To be clear, the only way to provide justice to the people of Alabama is to kill James? Aren’t the Hall family counted among the people of Alabama? Shouldn’t what they want count more than the rest of us since they were directly affected by the murder?
There are 5,660 people who are serving some type of life sentence in Alabama prisons – life without parole, life with parole or 50-plus years, which is called virtual life. My guess is that one more wouldn’t overly burden the system.
Not that I’m in denial about the heinous nature of James’ crime. Stalking and killing an ex-lover is evil.
And I’ll also admit this: If James had killed my mother, I probably would hate him and want to see him dead.
Terryln Hall apparently understands this struggle.
“I did hate him,” she told the Associated Press. “I did. As I got older and realized, you can’t walk around with hate in your heart. I can’t pass it down to my kids and have them walk around with hate in their hearts.”
Confronting her hate eventually led Ms. Hall to forgiveness. Not so for the State of Alabama.
“My staff and I have researched all the records and all the facts,” Gov. Ivey said on Wednesday, according to the Associated Press. “There’s no reason to change the procedure or modify the outcome.

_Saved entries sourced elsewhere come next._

-- ==== Sys2Proof/Machine/Pressure.lean ====
section
/-! DEFINITION. Pressure compensation, `COMP.P` (spec/44_pressure.md R110 to R129). The names are those
of the spec's rules, with `press` before them. -/

namespace Sys2Proof.Machine

/-- `b6 = b5 - 4000` (R111). -/
def pressB6 (b5 : Word) : Word := b5 - 4000

/-- `sq = (b6 * b6) >>a 12` (R112). -/
def pressSq (b5 : Word) : Word := asr (pressB6 b5 * pressB6 b5) 12

/-- `x1 = (B2 * sq) >>a 11` (R113). -/
def pressX1 (c : Cal) (b5 : Word) : Word := asr (c.value .b2 * pressSq b5) 11

/-- `x2 = (AC2 * b6) >>a 11` (R113). -/
def pressX2 (c : Cal) (b5 : Word) : Word := asr (c.value .ac2 * pressB6 b5) 11

/-- `x3 = x1 + x2` (R113). -/
def pressX3 (c : Cal) (b5 : Word) : Word := pressX1 c b5 + pressX2 c b5

/-- `b3 = (((AC1*4 + x3) <<w oss) + 2) /t 4` (R114). -/
def pressB3 (c : Cal) (oss : BitVec 2) (b5 : Word) : Word :=
  tdiv (shl (c.value .ac1 * 4 + pressX3 c b5) oss.toNat + 2) 4

/-- `x1b = (AC3 * b6) >>a 13` (R115). -/
def pressX1b (c : Cal) (b5 : Word) : Word := asr (c.value .ac3 * pressB6 b5) 13

/-- `x2b = (B1 * sq) >>a 16` (R115). -/
def pressX2b (c : Cal) (b5 : Word) : Word := asr (c.value .b1 * pressSq b5) 16

/-- `x3b = ((x1b + x2b) + 2) >>a 2` (R115). -/
def pressX3b (c : Cal) (b5 : Word) : Word := asr (pressX1b c b5 + pressX2b c b5 + 2) 2

/-- `m4 = as_u32(x3b) + 0x8000` (R116). -/
def pressM4 (c : Cal) (b5 : Word) : Word := pressX3b c b5 + 0x8000

/-- `b4 = (AC4 * m4) >>l 15` (R116). -/
def pressB4 (c : Cal) (b5 : Word) : Word := lsr (c.value .ac4 * pressM4 c b5) 15

/-- `b7 = dq * scale` (R119). -/
def pressB7 (oss : BitVec 2) (dq : Word) : Word := dq * pressureScale oss

/-- The quotient `pu` and its reading `p` as an `i32` (R121, R122): two branches, the boundary value
`0x8000_0000` in the second. -/
def pressP (b7 b4 : Word) : Word :=
  if b7.toNat < 0x80000000 then doubledQuotient64 b7 b4 else udiv b7 b4 * 2

/-- `y1 = (y1sq * 3038) >>a 16` (R124). -/
def pressY1 (y1sq : Word) : Word := asr (y1sq * 3038) 16

/-- `y2 = (-7357 * p) >>a 16` (R125). -/
def pressY2 (p : Word) : Word := asr (wrap32 (-7357) * p) 16

/-- `pressure = p + ((y1 + y2 + 3791) >>a 4)` (R126). -/
def pressTail (p y1sq : Word) : Word := p + asr (pressY1 y1sq + pressY2 p + 3791) 4

/-- From the quotient on (R123 to R126): no result when the checked square overflows. -/
def pressFromP (p : Word) : Option Word :=
  match checkedMulS32 (asr p 8) (asr p 8) with
  | none => none
  | some y1sq => some (pressTail p y1sq)

/-- From the checked difference on (R119 to R126): no result when `b4 = 0`. -/
def pressFromDq (c : Cal) (oss : BitVec 2) (b5 dq : Word) : Option Word :=
  if pressB4 c b5 = 0 then none else pressFromP (pressP (pressB7 oss dq) (pressB4 c b5))

/-- The compensated pressure, or none where one of the three checks fails, in their order
(R110, R118, R120, R123, R127). -/
def pressure (c : Cal) (oss : BitVec 2) (up b5 : Word) : Option Word :=
  match checkedSubU32 up (pressB3 c oss b5) with
  | none => none
  | some dq => pressFromDq c oss b5 dq

/-- The state after `COMP.P`: the pressure, or `INVALID_CALIBRATION` (R126, R127). -/
def compPNext (up b5 : Word) (s : State) : State :=
  match pressure s.cal s.oss up b5 with
  | some p => respondOk (some p) none s
  | none => raise .invalidCalibration none s

/-- `COMP.P` (R110): `A = up`, `B = b5`; the level is the register `OSS`. -/
def execCompP (a b : Word) (s : State) : Host.Outcome State Fault Refusal :=
  .next (compPNext a b s)

end Sys2Proof.Machine
end

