-- ==== Sys2Proof/Machine/Step.lean ====
section
/-! DEFINITION. One step of the machine. A pending request is executed by the unit in one step; while
none is pending the host moves (spec/20_memory.md R41: one agent at a time, each action complete before
the next begins). The unit has no program counter and fetches nothing from memory (R20): a program
reaches it as requests presented from outside (DESIGN CHOICE, log entry 2). -/

namespace Sys2Proof.Machine

/-- One step. -/
def step (s : State) : Host.Outcome State Fault Refusal :=
  match s.request with
  | some w => acceptRequest w s
  | none => hostStep s

/-- The state in which the unit is presented with the request whose bits are `w`: the very next step
executes it. -/
def State.withFetchWord (s : State) (nbits w : Nat) : State := loadRequest s nbits w

end Sys2Proof.Machine
end

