/-- A fetch over an image whose read number `n` fails gives the failure (R85). -/
theorem fetchPair_image_err {i n : Nat} {s : State} {image : Nat → Byte} {e : BusErr}
    {rest : List BusAnswer} (hn : n < (pairReads s.cfg.fetchMode i).length)
    (h : s.answers = (pairAnswers s.cfg.fetchMode image i).take n ++ .err e :: rest) :
    fetchPair i s =
      (.error e, s.advance (recordErr s.cfg.busAddr (pairReads s.cfg.fetchMode i) n)) := by
  rcases hmode : s.cfg.fetchMode with _ | _ <;> rw [hmode] at h hn
  · obtain rfl | rfl : n = 0 ∨ n = 1 := by
      simp only [pairReads, List.length_cons, List.length_nil] at hn
      omega
    · rw [fetchPair_first_err h, hmode]
      rfl
    · exact fetchPair_second_err hmode h
  · obtain rfl : n = 0 := by
      simp only [pairReads, List.length_cons, List.length_nil] at hn
      omega
    rw [fetchPair_first_err h, hmode]
    rfl

/-- Transactions that take their answers from the front of those scripted. -/
theorem advance_eq {s : State} {evs : List BusEvent} {as bs : List BusAnswer}
    (h : s.answers = as ++ bs) (hlen : as.length = evs.length) :
    s.advance evs = { s with
      answers := bs
      draws := s.draws + evs.length
      busLog := s.busLog ++ evs } := by
  simp [State.advance, h, ← hlen]

/-- Transactions leave the configuration alone. -/
@[simp] theorem State.advance_cfg (evs : List BusEvent) (s : State) : (s.advance evs).cfg = s.cfg := rfl

/-- The answers left after transactions. -/
theorem advance_answers {s : State} {evs : List BusEvent} {as bs : List BusAnswer}
    (h : s.answers = as ++ bs) (hlen : as.length = evs.length) : (s.advance evs).answers = bs := by
  rw [advance_eq h hlen]

/-- Every read of a list leaves one event. -/
theorem recordOk_length (dev : BitVec 7) (reads : List (Byte × Nat)) :
    (recordOk dev reads).length = reads.length := List.length_map _

/-- Fetches over an image give its coefficients (R80, R82). -/
theorem fetchAll_image {is : List Nat} {s : State} {image : Nat → Byte} {rest : List BusAnswer}
    (h : s.answers = pairsAnswers s.cfg.fetchMode image is ++ rest) :
    fetchAll is s = (.ok (is.map (imageWord image)),
      s.advance (recordOk s.cfg.busAddr (pairsReads s.cfg.fetchMode is))) := by
  induction is generalizing s with
  | nil => simp [fetchAll, pairsReads, recordOk, State.advance]
  | cons i is ih =>
    rw [pairsAnswers, List.flatMap_cons, List.append_assoc] at h
    have hrest := ih (advance_answers (evs := recordOk s.cfg.busAddr (pairReads s.cfg.fetchMode i)) h
      (by rw [recordOk_length, pairAnswers_length]))
    simp only [fetchAll, fetchPair_image h, hrest, advance_advance]
    simp [recordOk, pairsReads]
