-- ==== Sys2Proof/Machine/Arith.lean ====
section
/-! DEFINITION. Machine/Arith.lean: number formats (R80 to R87), exact values, rounding (R88), NaN (R89),
conversion (R91), special functions (R93), quantisation (R94). -/

namespace Sys2Proof.Machine

/-- A floating-point format (R81): fraction bits, exponent bits, bias, and whether it has infinities. -/
structure FFmt where
  m : Nat
  e : Nat
  bias : Nat
  hasInf : Bool
  deriving DecidableEq, Repr

def f32 : FFmt := ⟨23, 8, 127, true⟩
def f16 : FFmt := ⟨10, 5, 15, true⟩
def fb16 : FFmt := ⟨7, 8, 127, true⟩
def fe4m3 : FFmt := ⟨3, 4, 7, false⟩
def fe5m2 : FFmt := ⟨2, 5, 15, true⟩

/-- Bits of a format's sign position. -/
def FFmt.sbit (f : FFmt) : Nat := 2 ^ (f.m + f.e)
/-- The magnitude pattern of an infinity. -/
def FFmt.infBits (f : FFmt) : Nat := (2 ^ f.e - 1) * 2 ^ f.m
/-- The magnitude pattern of the largest finite value (R81). -/
def FFmt.maxBits (f : FFmt) : Nat := if f.hasInf then f.infBits - 1 else 2 ^ (f.m + f.e) - 2
/-- The canonical quiet NaN (R89). -/
def FFmt.qnan (f : FFmt) : Nat := if f.hasInf then f.infBits + 2 ^ (f.m - 1) else 2 ^ (f.m + f.e) - 1
/-- Exponent of the unit of the subnormals. -/
def FFmt.ulp0 (f : FFmt) : Int := 1 - (f.bias : Int) - f.m

/-- What an operand is: a NaN, signalling or not, an infinity, or an exact magnitude n / d with its sign. -/
inductive Num where
  | nan (sig : Bool)
  | inf (neg : Bool)
  | fin (neg : Bool) (n d : Nat)
  deriving DecidableEq, Repr

/-- n · 2^e as a fraction. -/
def scaled (n : Nat) (e : Int) : Nat × Nat :=
  if 0 ≤ e then (n * 2 ^ e.toNat, 1) else (n, 2 ^ (-e).toNat)

/-- The value of a pattern of a format (R81). -/
def FFmt.read (f : FFmt) (bits : Nat) : Num :=
  let neg := bits / f.sbit % 2 == 1
  let mag := bits % f.sbit
  let fr := mag % 2 ^ f.m
  let ex := mag / 2 ^ f.m
  if f.hasInf && ex == 2 ^ f.e - 1 then
    if fr = 0 then .inf neg else .nan (decide (fr < 2 ^ (f.m - 1)))
  else if !f.hasInf && mag == f.qnan then .nan false
  else
    let p := if ex = 0 then scaled fr f.ulp0 else scaled (2 ^ f.m + fr) (f.ulp0 + (ex - 1 : Nat))
    .fin neg p.1 p.2

def Num.isNan : Num → Bool
  | .nan _ => true
  | _ => false
def Num.isSig : Num → Bool
  | .nan s => s
  | _ => false
def Num.isInf : Num → Bool
  | .inf _ => true
  | _ => false
def Num.isZero : Num → Bool
  | .fin _ n _ => n == 0
  | _ => false
/-- Sign, of every value that has one. -/
def Num.neg? : Num → Bool
  | .nan _ => false
  | .inf s => s
  | .fin s _ _ => s
def Num.flip : Num → Num
  | .nan s => .nan s
  | .inf s => .inf !s
  | .fin s n d => .fin (!s) n d

/-- The exact product (R164), with NV for 0 · inf and for a signalling NaN. -/
def Num.mul (a b : Num) : Res Num :=
  if a.isNan || b.isNan then ⟨.nan false, flIf (a.isSig || b.isSig) flNV⟩
  else
    let s := a.neg? != b.neg?
    match a, b with
    | .fin _ n d, .fin _ n' d' => ⟨.fin s (n * n') (d * d'), 0⟩
    | x, y => if x.isZero || y.isZero then ⟨.nan false, flNV⟩ else ⟨.inf s, 0⟩

/-- The exact sum of finite values as a signed fraction. -/
def sumFin : List Num → Int × Nat
  | [] => (0, 1)
  | .fin s n d :: r =>
    let t := sumFin r
    (t.1 * d + (if s then -(n : Int) else n) * t.2, t.2 * d)
  | _ :: r => sumFin r

/-- Rounding modes (R88). -/
inductive Rnd where
  | rne | rtz | rdn | rup
  deriving DecidableEq, Repr
def Rnd.of (b : BitVec 2) : Rnd :=
  if b = 0 then .rne else if b = 1 then .rtz else if b = 2 then .rdn else .rup

/-- The exact sum of a list of terms (R88, R164): a NaN term gives NaN, infinities of both signs give NaN with NV,
an exact zero takes the sign R88 gives. -/
def sumNums (l : List Num) (r : Rnd) : Res Num :=
  if l.any Num.isNan then ⟨.nan false, flIf (l.any Num.isSig) flNV⟩
  else if l.any Num.isInf then
    if l.any (fun x => x.isInf && x.neg?) && l.any (fun x => x.isInf && !x.neg?) then ⟨.nan false, flNV⟩
    else ⟨.inf (l.any fun x => x.isInf && x.neg?), 0⟩
  else
    let t := sumFin l
    if t.1 = 0 then
      let allNeg := l.all Num.neg?
      let allPos := l.all fun x => !x.neg?
      if l.all Num.isZero && (allNeg || allPos) then ⟨.fin allNeg 0 1, 0⟩
      else ⟨.fin (r == .rdn) 0 1, 0⟩
    else ⟨.fin (t.1 < 0) t.1.natAbs t.2, 0⟩

/-- floor(log2(n / d)) for n above 0. -/
def ilog2 (n d : Nat) : Int :=
  let e : Int := (Nat.log2 n : Int) - Nat.log2 d
  let p := scaled d e
  if n * p.2 < p.1 then e - 1 else e

/-- Round the non-negative fraction n / d to an integer under a mode, for a value of the given sign. -/
def rintFrac (n d : Nat) (neg : Bool) (r : Rnd) : Nat :=
  let k := n / d
  let rem := n % d
  let up := match r with
    | .rne => d < 2 * rem || (2 * rem == d && k % 2 == 1)
    | .rtz => false
    | .rdn => neg && rem != 0
    | .rup => !neg && rem != 0
  if up then k + 1 else k

/-- round(x, fmt, mode) of R88 for a finite nonzero magnitude n / d. -/
def roundFin (f : FFmt) (r : Rnd) (neg : Bool) (n d : Nat) : Res Nat :=
  let sgn := if neg then f.sbit else 0
  let u : Int := max (ilog2 n d) (1 - (f.bias : Int)) - f.m
  let p := if 0 ≤ u then (n, d * 2 ^ u.toNat) else (n * 2 ^ (-u).toNat, d)
  let k := rintFrac p.1 p.2 neg r
  let inexact := p.1 % p.2 != 0
  let bits := (u - f.ulp0).toNat * 2 ^ f.m + k
  if f.maxBits < bits then
    let toInf := r == .rne || (r == .rup && !neg) || (r == .rdn && neg)
    ⟨if toInf then (if f.hasInf then sgn + f.infBits else f.qnan) else sgn + f.maxBits, flOF ||| flNX⟩
  else ⟨sgn + bits, flIf inexact flNX ||| flIf (inexact && bits < 2 ^ f.m) flUF⟩

/-- round(x, fmt, mode) of R88; a NaN gives the canonical NaN. -/
def roundNum (f : FFmt) (r : Rnd) (x : Num) : Res Nat :=
  match x with
  | .nan _ => ⟨f.qnan, 0⟩
  | .inf s => ⟨if f.hasInf then (if s then f.sbit else 0) + f.infBits else f.qnan, 0⟩
  | .fin s n d => if n = 0 then ⟨if s then f.sbit else 0, 0⟩ else roundFin f r s n d

/-- fout of R164: rounding, then SAT. -/
def fout (f : FFmt) (r : Rnd) (sat : Bool) (y : Res Num) : Res Nat :=
  if y.val.isNan then ⟨f.qnan, y.fl⟩
  else
    let x := roundNum f r y.val
    if sat && (f.read x.val).isInf || sat && (f.read x.val).isNan then
      ⟨(if y.val.neg? then f.sbit else 0) + f.maxBits, y.fl ||| x.fl ||| flSA⟩
    else ⟨x.val, y.fl ||| x.fl⟩

/-- fin of R164 on a pattern: absolute value, then negation; on a NaN only the sign bit changes. -/
def fmodif (f : FFmt) (ab ng : Bool) (bits : Nat) : Nat :=
  let b := if ab then bits % f.sbit else bits
  if ng then (if b / f.sbit % 2 = 1 then b - f.sbit else b + f.sbit) else b

/-- a + b. -/
def addNum (a b : Num) (r : Rnd) : Res Num := sumNums [a, b] r
/-- Σ products + c, one NaN rule and one exact sum (R164, R172). -/
def dotNum (ps : List (Num × Num)) (c : Num) (r : Rnd) : Res Num :=
  let prods := ps.map fun p => p.1.mul p.2
  let nv := prods.foldl (fun a p => a ||| p.fl) 0 ||| flIf c.isSig flNV
  if prods.any (fun p => p.val.isNan) || c.isNan then ⟨.nan false, nv ||| badInf (prods.map (·.val) ++ [c])⟩
  else
    let y := sumNums (prods.map (·.val) ++ [c]) r
    ⟨y.val, nv ||| y.fl⟩
where
  /-- Infinities of both signs among the products and c raise NV even beside a quiet NaN (R172). -/
  badInf (terms : List Num) : Flags :=
    flIf (terms.any (fun p => p.isInf && p.neg?) && terms.any (fun p => p.isInf && !p.neg?)) flNV

/-- minimumNumber and maximumNumber (R169), on patterns. -/
def cmpKey (f : FFmt) (bits : Nat) : Int :=
  if bits / f.sbit % 2 = 1 then -((bits % f.sbit : Nat) : Int) - 1 else (bits % f.sbit : Nat)
def fminmax (f : FFmt) (mx : Bool) (a b : Nat) : Res Nat :=
  let x := f.read a
  let y := f.read b
  let nv := flIf (x.isSig || y.isSig) flNV
  if x.isNan && y.isNan then ⟨f.qnan, nv⟩
  else if x.isNan then ⟨b, nv⟩
  else if y.isNan then ⟨a, nv⟩
  else if (if mx then cmpKey f b ≤ cmpKey f a else cmpKey f a ≤ cmpKey f b) then ⟨a, nv⟩ else ⟨b, nv⟩

/-- Exact comparison (R158): -0 equals +0. -/
def fless (f : FFmt) (a b : Nat) : Bool :=
  let z (x : Nat) : Int :=
    if x % f.sbit = 0 then 0 else if x / f.sbit % 2 = 1 then -((x % f.sbit : Nat) : Int) else (x % f.sbit : Nat)
  decide (z a < z b)
def fcond (f : FFmt) (cond : BitVec 3) (a b : Nat) : Res Bool :=
  let x := f.read a
  let y := f.read b
  let un := x.isNan || y.isNan
  let lt := !un && fless f a b
  let gt := !un && fless f b a
  let eq := !un && !lt && !gt
  ⟨match cond.toNat with
    | 0 => eq | 1 => !eq | 2 => lt | 3 => lt || eq | 4 => gt | 5 => gt || eq | 6 => un | _ => !un,
   flIf (x.isSig || y.isSig) flNV⟩

/-- FRND (R169). -/
def frndOp (r : Rnd) (a : Nat) : Res Nat :=
  match f32.read a with
  | .nan s => ⟨f32.qnan, flIf s flNV⟩
  | .inf _ => ⟨a, 0⟩
  | .fin s n d => ⟨(roundNum f32 .rne (.fin s (rintFrac n d s r) 1)).val, 0⟩

/-- FFRACT (R169): a − floor(a), toward zero. -/
def ffractOp (a : Nat) : Res Nat :=
  match f32.read a with
  | .nan s => ⟨f32.qnan, flIf s flNV⟩
  | .inf _ => ⟨f32.qnan, flNV⟩
  | .fin s n d =>
    let rem := n % d
    let fr := if s then (if rem = 0 then 0 else d - rem) else rem
    roundNum f32 .rtz (.fin false fr d)

/-- FSCALE (R169): an infinite source gives that infinity. An exponent past ±1,000 rounds as ±1,000 does.
(DEDUCED: log 21) -/
def fscaleOp (r : Rnd) (sat : Bool) (a : Nat) (b : Int) : Res Nat :=
  match f32.read a with
  | .nan s => ⟨f32.qnan, flIf s flNV⟩
  | .inf _ => ⟨a, 0⟩
  | .fin s n d =>
    let e := max (-1000) (min 1000 b)
    let p := scaled n e
    fout f32 r sat ⟨.fin s p.1 (d * p.2), 0⟩

/-- floor(√n), from bit k down. -/
def isqrtAux (n : Nat) : Nat → Nat → Nat
  | 0, r => r
  | k + 1, r => if (r + 2 ^ k) * (r + 2 ^ k) ≤ n then isqrtAux n k (r + 2 ^ k) else isqrtAux n k r
def isqrt (n : Nat) : Nat := isqrtAux n (Nat.log2 n / 2 + 1) 0

/-- trunc28 of R93: a positive fraction toward zero to 28 significant bits. (DEDUCED: log 22) -/
def trunc28 (n d : Nat) : Nat × Nat :=
  let u := ilog2 n d - 27
  let p := if 0 ≤ u then (n, d * 2 ^ u.toNat) else (n * 2 ^ (-u).toNat, d)
  scaled (p.1 / p.2) u

/-- round_sf of R93: n / d is f(x) itself when exact, else a value just below it in magnitude with the same
trunc28; NX and UF are judged against f(x). -/
def roundSf (neg : Bool) (n d : Nat) (exact : Bool) : Res Nat :=
  let t := trunc28 n d
  let y := roundFin f32 .rne neg t.1 t.2
  if exact then y
  else if (y.fl &&& flOF) ≠ 0 then y
  else ⟨y.val, flNX ||| flIf (y.val % f32.sbit < 2 ^ 23) flUF⟩

/-- Working precision of the series below, in bits; the spec fixes only their first 28 significant bits.
(DEDUCED: log 22) -/
def wp : Nat := 512
/-- floor(ln 2 · 2^512). -/
def ln2Fix : Nat := 0xb17217f7d1cf79abc9e3b39803f2f6af40f343267298b62d8a0d175b8baafa2be7b876206debac98559552fb4afa1b10ed2eae35c138214427573b291169b825
/-- floor(π/2 · 2^512). -/
def halfPiFix : Nat := 0x1921fb54442d18469898cc51701b839a252049c1114cf98e804177d4c76273644a29410f31c6809bbdf2a33679a748636605614dbe4be286e9fc26adadaa3848b

/-- Σ z^k / k! in fixed point. (DEDUCED: log 22) -/
def expSeries (z : Nat) : Nat → Nat → Nat → Nat → Nat
  | 0, _, _, acc => acc
  | n + 1, k, t, acc => let t' := t * z / 2 ^ wp / k; expSeries z n (k + 1) t' (acc + t')
/-- Alternating series of sine and cosine in fixed point: t is the first term, k its index. -/
def trigSeries (z2 : Nat) : Nat → Nat → Int → Bool → Int → Int
  | 0, _, _, _, acc => acc
  | n + 1, k, t, s, acc =>
    let t' := t * (z2 : Int) / 2 ^ wp / ((k + 1) * (k + 2) : Nat)
    trigSeries z2 n (k + 2) t' (!s) (if s then acc + t' else acc - t')
/-- sin and cos of π/2 · n / d, 0 ≤ n / d ≤ 1, in fixed point. (DEDUCED: log 22) -/
def sinQ (n d : Nat) : Nat :=
  let th := halfPiFix * n / d
  (trigSeries (th * th / 2 ^ wp) 60 1 th false th).toNat
/-- (DEDUCED: log 22) -/
def cosQ (n d : Nat) : Nat :=
  let th := halfPiFix * n / d
  (trigSeries (th * th / 2 ^ wp) 60 0 (2 ^ wp : Nat) false (2 ^ wp : Nat)).toNat

/-- log2 of y / 2^512 in [1, 2) by repeated squaring: n bits of the fraction. (DEDUCED: log 22) -/
def log2Bits : Nat → Nat → Nat → Nat
  | 0, _, acc => acc
  | n + 1, y, acc =>
    let q := y * y / 2 ^ wp
    if 2 ^ (wp + 1) ≤ q then log2Bits n (q / 2) (2 * acc + 1) else log2Bits n q (2 * acc)

def nanNV : Res Nat := ⟨f32.qnan, flNV⟩
def infOf (s : Bool) : Nat := (if s then f32.sbit else 0) + f32.infBits

/-- (DEDUCED: log 22) -/
def frcpOp (a : Nat) : Res Nat :=
  match f32.read a with
  | .nan s => ⟨f32.qnan, flIf s flNV⟩
  | .inf s => ⟨if s then f32.sbit else 0, 0⟩
  | .fin s n d => if n = 0 then ⟨infOf s, flDZ⟩ else roundFin f32 .rne s d n
/-- (DEDUCED: log 22) -/
def fsqrtOp (a : Nat) : Res Nat :=
  match f32.read a with
  | .nan s => ⟨f32.qnan, flIf s flNV⟩
  | .inf s => if s then nanNV else ⟨a, 0⟩
  | .fin s n d =>
    if n = 0 then ⟨a, 0⟩ else if s then nanNV
    else
      -- 80 extra bits, the last of them sticky
      let q := n * 2 ^ 160 / d * 2 ^ 160
      let r := isqrt q
      let exact := r * r == q && n * 2 ^ 160 % d == 0
      roundFin f32 .rne false (2 * r + if exact then 0 else 1) (2 ^ 161)
/-- (DEDUCED: log 22) -/
def frsqOp (a : Nat) : Res Nat :=
  match f32.read a with
  | .nan s => ⟨f32.qnan, flIf s flNV⟩
  | .inf s => if s then nanNV else ⟨0, 0⟩
  | .fin s n d =>
    if n = 0 then ⟨infOf s, flDZ⟩ else if s then nanNV
    else
      let r := isqrt (d * 2 ^ 320 / n)
      roundSf false r (2 ^ 160) (r * r * n == d * 2 ^ 320)
/-- (DEDUCED: log 22) -/
def fexp2Op (a : Nat) : Res Nat :=
  match f32.read a with
  | .nan s => ⟨f32.qnan, flIf s flNV⟩
  | .inf s => ⟨if s then 0 else infOf false, 0⟩
  | .fin s n d =>
    if n % d = 0 then
      -- an integer exponent: exact, clamped where every result is the same
      let p := scaled 1 (if s then -(min (n / d) 1000 : Nat) else (min (n / d) 1000 : Nat))
      roundFin f32 .rne false p.1 p.2
    else
      -- x = i + g with i = floor(x) and 0 < g < 1
      let i : Int := if s then -((n / d : Nat) : Int) - 1 else (n / d : Nat)
      let gn := if s then d - n % d else n % d
      let i' := max (-1000) (min 1000 i)
      let z := ln2Fix * gn / d
      let y := expSeries z 110 1 (2 ^ wp) (2 ^ wp)
      let y := min y (2 ^ (wp + 1) - 1)
      -- a power just above 2^i whose distance is below the working precision still lies above it
      let p := scaled y (i' - wp)
      roundSf false p.1 p.2 false
/-- (DEDUCED: log 22) -/
def flog2Op (a : Nat) : Res Nat :=
  match f32.read a with
  | .nan s => ⟨f32.qnan, flIf s flNV⟩
  | .inf s => if s then nanNV else ⟨a, 0⟩
  | .fin s n d =>
    if n = 0 then ⟨infOf true, flDZ⟩ else if s then nanNV
    else
      let e := ilog2 n d
      let p := scaled d e
      let y := n * p.2 * 2 ^ wp / p.1
      let fr := log2Bits 128 y 0
      if y = 2 ^ wp then
        if e = 0 then ⟨0, 0⟩ else roundFin f32 .rne (e < 0) e.natAbs 1
      else if 0 ≤ e then roundSf false (e.toNat * 2 ^ 128 + fr) (2 ^ 128) false
      else roundSf true ((-e).toNat * 2 ^ 128 - fr - 1) (2 ^ 128) false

The execution will go forward.”
So by Thursday evening, July 28, another soul will be killed by the State of Alabama at the William C. Holman Correctional Facility in Atmore. Because the Governor could find no reasonnot to – no reason, perhaps, except the one she’s chosen to ignore.
“I know it may sound crazy,” Terryln Hall said. “Like, you really want this man to live? But I just feel like we can’t play God.”